Ninguém riu da piadinha do Gualberto.
“Muito bem pessoal”, ele continuou, “esta é a nossa terceira reunião e eu vejo que vocês ainda estão muito tímidos.”
“Eu vou explicar mais uma vez para todos como as coisas funcionam, porque é sempre bom lembrar!”, ele continuou,”se você veio até aqui, é porque precisa de ajuda com um problema muito sério. Todos nós aqui presentes sabemos qual é o problema, mas a nossa dificuldade é saber o que fazer.”

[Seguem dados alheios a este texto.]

/-- A step takes the first waiting event and runs the instruction its key decodes to on the state without that event; with no event waiting the machine stays as it is (the model's choice, log entry 4). -/
def Obligations.StepRunsDecodedEvent : Prop :=
  (∀ (s : State) (e : Event) (rest : List Event), s.inbox = e :: rest → step s = exec (decode e) { s with inbox := rest }) ∧
  ∀ s : State, s.inbox = [] → step s = .next s

/-- An event of a block that has stopped has no step, whatever the event, reset included; every event of a block that has not stopped runs to completion. That the missing step is a fault, and that an event which itself stops its block answers a next state, is the model's choice (log entry 9). -/
def Obligations.EventRunsUnlessBlockStopped : Prop :=
  ∀ (i : Instr) (s : State) (b : Block), eventBlock i = some b →
    (stopped b s = true → exec i s = .fault (.blockStopped b)) ∧ (stopped b s = false → ∃ t, exec i s = .next t)

/-! ## Reset and the invariant -/

/-- The state right after reset meets the invariant. -/
def Obligations.ResetMeetsInvariant : Prop := Inv State.reset

/-- Right after construction, whatever the platform: router registers read 0, both status registers read EMPTY, CONFIG and SENDER read 0, PEEK and POP read the sentinel, and every line is low. -/
def Obligations.RegistersReadAfterReset : Prop :=
  ∀ p : Platform,
    (∀ i, (IsRouterRegisterRead i ∨ i = .rdConfig ∨ i = .rdSender) →
      exec i (State.construct p) = .next { State.construct p with rdata := some 0#32 }) ∧
    (∀ i, (i = .rdStatus0 ∨ i = .rdStatus1) →
      exec i (State.construct p) = .next { State.construct p with rdata := some 0x40000000#32 }) ∧
    (∀ i, (i = .rdPeek ∨ ∃ r, i = .rdPop r) →
      exec i (State.construct p) = .next { State.construct p with rdata := some p.sentinel }) ∧
    ∀ l : Line, lineLevel (State.construct p) l = false

/-- Every step keeps the invariant: snapshots and lines never stale, queue slots past the count hold the sentinel, the guard 0 and the mailbox line current between events. -/
def Obligations.StepKeepsInvariant : Prop :=
  ∀ s t : State, Inv s → step s = .next t → Inv t

/-- A step only adds to the log and to the history, uses up waiting events and answers from the front, never clears a fatal flag and never changes a parameter. The inbox, the listed answers, the history and the parameters are the model's own records (log entries 2 to 5), and so is the kind kept with a fatal flag (log entry 11). -/
def Obligations.StepOnlyExtendsRecords : Prop :=
  ∀ s t : State, step s = .next t →
    s.diagLog <+: t.diagLog ∧ s.mboxHistory <+: t.mboxHistory ∧ t.inbox = s.inbox.tail ∧ t.envAnswers <:+ s.envAnswers ∧
    t.platform = s.platform ∧ (s.routerFatal ≠ none → t.routerFatal = s.routerFatal) ∧
    (s.mboxFatal ≠ none → t.mboxFatal = s.mboxFatal)

/-! ## The router -/

/-- The six steps of RouterRecompute give the closed form, drive each line to the OR of its snapshot, and change no input. -/
def Obligations.RecomputeIsClosedForm : Prop :=
  ∀ (r : Router) (c : Core),
    (routerRecompute r).irqSource[c] = r.irqClosed c ∧ (routerRecompute r).fiqSource[c] = r.fiqClosed c ∧
    (routerRecompute r).irqOut[c] = (r.irqClosed c != 0#12) ∧ (routerRecompute r).fiqOut[c] = (r.fiqClosed c != 0#12) ∧
    (routerRecompute r).inputs = r.inputs

/-- A local or mailbox source that is active and enabled for both is set in the FIQ snapshot only. -/
def Obligations.FiqTakesPrecedence : Prop :=
  ∀ (r : Router) (c i : Core),
    (r.localIrqBits[c].getLsbD i.val = true → r.localRouteCtrl[c].getLsbD i.val = true →
      r.localRouteCtrl[c].getLsbD (4 + i.val) = true →
      (routerRecompute r).fiqSource[c].getLsbD i.val = true ∧ (routerRecompute r).irqSource[c].getLsbD i.val = false) ∧
    (r.mboxWord[mboxIndex c i] ≠ 0#32 → r.mailboxRouteCtrl[c].getLsbD i.val = true →
      r.mailboxRouteCtrl[c].getLsbD (4 + i.val) = true →
      (routerRecompute r).fiqSource[c].getLsbD (4 + i.val) = true ∧ (routerRecompute r).irqSource[c].getLsbD (4 + i.val) = false)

“Se você está aqui, já deu um importante passo, o de reconhecer o seu problema. Agora você precisa aprender algumas coisas. E qual é a primeira coisa que precisamos aprender pessoal?”
Ele fez aquela entonação de quem esperava uma reposta do auditório. Em resposta houve um burburinho inaudível.
O clima lá dentro, entre as pessoas, era muito agradável, mas elas ainda estavam um pouco tímidas.
“Não estou ouvindo gente!”, disse o simpático e esforçado Gualberto. Se eu soubesse a resposta até teria tentado ajudar.
A reposta foi um burburinho um pouco mãos alto, e eu só consegui entender que “não existia ” alguma coisa.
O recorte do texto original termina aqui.